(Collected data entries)
-- ==== Sys2Proof/Laws/PerInstr.lean ====
section
/-! SUPPORT. Each instruction's words decode to it: one lemma per constructor (R29, R32, R35). -/

set_option Elab.async false

namespace Sys2Proof.Laws.Coding

open Sys2Proof Sys2Proof.Laws

/-- A parcel that is an instruction of its own. -/
def Short (p : Parcel) (i : Instr) : Prop := pCls p ≠ 3 ∧ isPrefix p = false ∧ decodeShort p = .ok i

/-- A prefix and a parcel that are one instruction. -/
def Long (p q : Parcel) (i : Instr) : Prop := isPrefix p = true ∧ pCls q = 1 ∧ decodeLong p q = .ok i

/-- A doubleword that is a lane word. -/
def Lane (w : BitVec 64) (i : Instr) : Prop := lCls w = 3 ∧ decodeLane w = .ok i

/-- A well-formed instruction that has words: they are one parcel, a long form or a lane word, and decode to it. -/
def Statement (i : Instr) : Prop :=
  i.wf = true → ∀ n w, encode i = some (n, w) →
    (n = 32 ∧ ∃ p, w = p.toNat ∧ Short p i) ∨ (n = 64 ∧ ∃ p q, w = (encL p q).toNat ∧ Long p q i)
      ∨ (n = 64 ∧ ∃ x : BitVec 64, w = x.toNat ∧ Lane x i)

theorem short {i : Instr} (p : Parcel) (he : encode i = some (32, p.toNat)) (h : i.wf = true → Short p i) : Statement i := by
  intro hw n w hn
  rw [he] at hn
  cases hn
  exact Or.inl ⟨rfl, p, rfl, h hw⟩

theorem long {i : Instr} (p q : Parcel) (he : encode i = some (64, (encL p q).toNat)) (h : i.wf = true → Long p q i) :
    Statement i := by
  intro hw n w hn
  rw [he] at hn
  cases hn
  exact Or.inr (Or.inl ⟨rfl, p, q, rfl, h hw⟩)

theorem lane {i : Instr} (op : BitVec 10) (x : LaneWord) (he : encode i = some (64, (encLane op x).toNat))
    (hi : laneInstr op.toNat x = some i) : Statement i := by
  intro hw n w hn
  rw [he] at hn
  cases hn
  refine Or.inr (Or.inr ⟨rfl, encLane op x, rfl, encLane_cls op x, ?_⟩)
  simp only [decodeLane, encLane_op, encLane_fields, hi, need, hw, if_true]

theorem event {i : Instr} (h : encode i = none) : Statement i := by
  intro _ n w hn
  rw [h] at hn
  cases hn
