theorem genLoad_clauses (n : Nat) (d a : GReg) (off : Int) (w : Nat) (sx : Bool) (pri : BitVec 2) (na : Bool) (s : State)
    (hq : (me s).acqOp = none) :
    let va := (BitVec.ofInt 64 ((rd s a).toNat + off)).toNat
    let r := translate s (myPid s) (myCtx s) va .load
    (va % w ≠ 0 → genLoad n d a off w sx pri na s = .next (Trapped s .align (BitVec.ofNat 64 va) (me s).pc))
    ∧ (va % w = 0 → ∀ c, r.2 = .error c → genLoad n d a off w sx pri na s = .next (Trapped r.1 c (BitVec.ofNat 64 va) (me s).pc))
    ∧ (va % w = 0 → ∀ pa, r.2 = .ok pa → Goes (genLoad n d a off w sx pri na s) fun t =>
          AccessIssued s t va pa w .load (.gen d.toNat sx)
          ∧ me t = { me s with
              out := (me s).out ++ [⟨d.toNat, .mem s.nextId⟩]
              pc := if isHost pa then (me s).pc else (me s).pc + BitVec.ofNat 64 n
              hostOp := if isHost pa then some (s.nextId, n) else (me s).hostOp }
          ∧ ((∀ x ∈ (r.1.clu (myPid s)).l1, x.uo = none) → SameMem r.1 t)) := by
  intro va r
  have hva : genVa s a off = va := genVa_eq s a off
  have hr : HomeFrame s r.1 := translate_frame s _ _ va .load
  unfold genLoad
  rw [gatomAcquired_none hq]
  dsimp only
  rw [hva]
  refine ⟨fun hm => by rw [if_pos hm, trap_eq], fun hm c hc => ?_, fun hm pa hp => ?_⟩
  · rw [if_neg (not_not_intro hm), show translate s (myPid s) (myCtx s) va .load = (r.1, .error c) from Prod.ext rfl hc]
    dsimp only
    rw [trap_eq, hr.me]
  · rw [if_neg (not_not_intro hm), show translate s (myPid s) (myCtx s) va .load = (r.1, .ok pa) from Prod.ext rfl hp]
    obtain ⟨hi, hme, hmem⟩ := sendRead_issued hr va pa w (.gen d.toNat sx) pri.toNat na d.toNat n
    refine ⟨_, rfl, hi, hme, fun hu b => ?_⟩
    rw [hmem, askFill_mem]
    show NoUo r.1 (myPid r.1)
    rw [myPid_frame hr]
    exact hu

/-- Settles O23: the fourteen words are one function, and a load that translates is one access sent. -/
theorem generatorLoads : Obligations.GeneratorLoads := by
  intro sb d a pri na off ext s hq o l
  simp only [List.forall_mem_cons]
  exact ⟨genLoad_clauses _ _ _ _ _ _ _ _ _ hq, genLoad_clauses _ _ _ _ _ _ _ _ _ hq, genLoad_clauses _ _ _ _ _ _ _ _ _ hq,
    genLoad_clauses _ _ _ _ _ _ _ _ _ hq, genLoad_clauses _ _ _ _ _ _ _ _ _ hq, genLoad_clauses _ _ _ _ _ _ _ _ _ hq,
    genLoad_clauses _ _ _ _ _ _ _ _ _ hq, genLoad_clauses _ _ _ _ _ _ _ _ _ hq, genLoad_clauses _ _ _ _ _ _ _ _ _ hq,
    genLoad_clauses _ _ _ _ _ _ _ _ _ hq, genLoad_clauses _ _ _ _ _ _ _ _ _ hq, genLoad_clauses _ _ _ _ _ _ _ _ _ hq,
    genLoad_clauses _ _ _ _ _ _ _ _ _ hq, genLoad_clauses _ _ _ _ _ _ _ _ _ hq, fun _ h => absurd h List.not_mem_nil⟩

## The task
Among the lines above, return each one holding the string "that".

## Written response
/-- A parcel that is an instruction of its own. -/
/-- A prefix and a parcel that are one instruction. -/
/-- A doubleword that is a lane word. -/
/-- A well-formed instruction that has words: they are one parcel, a long form or a lane word, and decode to it. -/
/-- Settles O23: the fourteen words are one function, and a load that translates is one access sent. -/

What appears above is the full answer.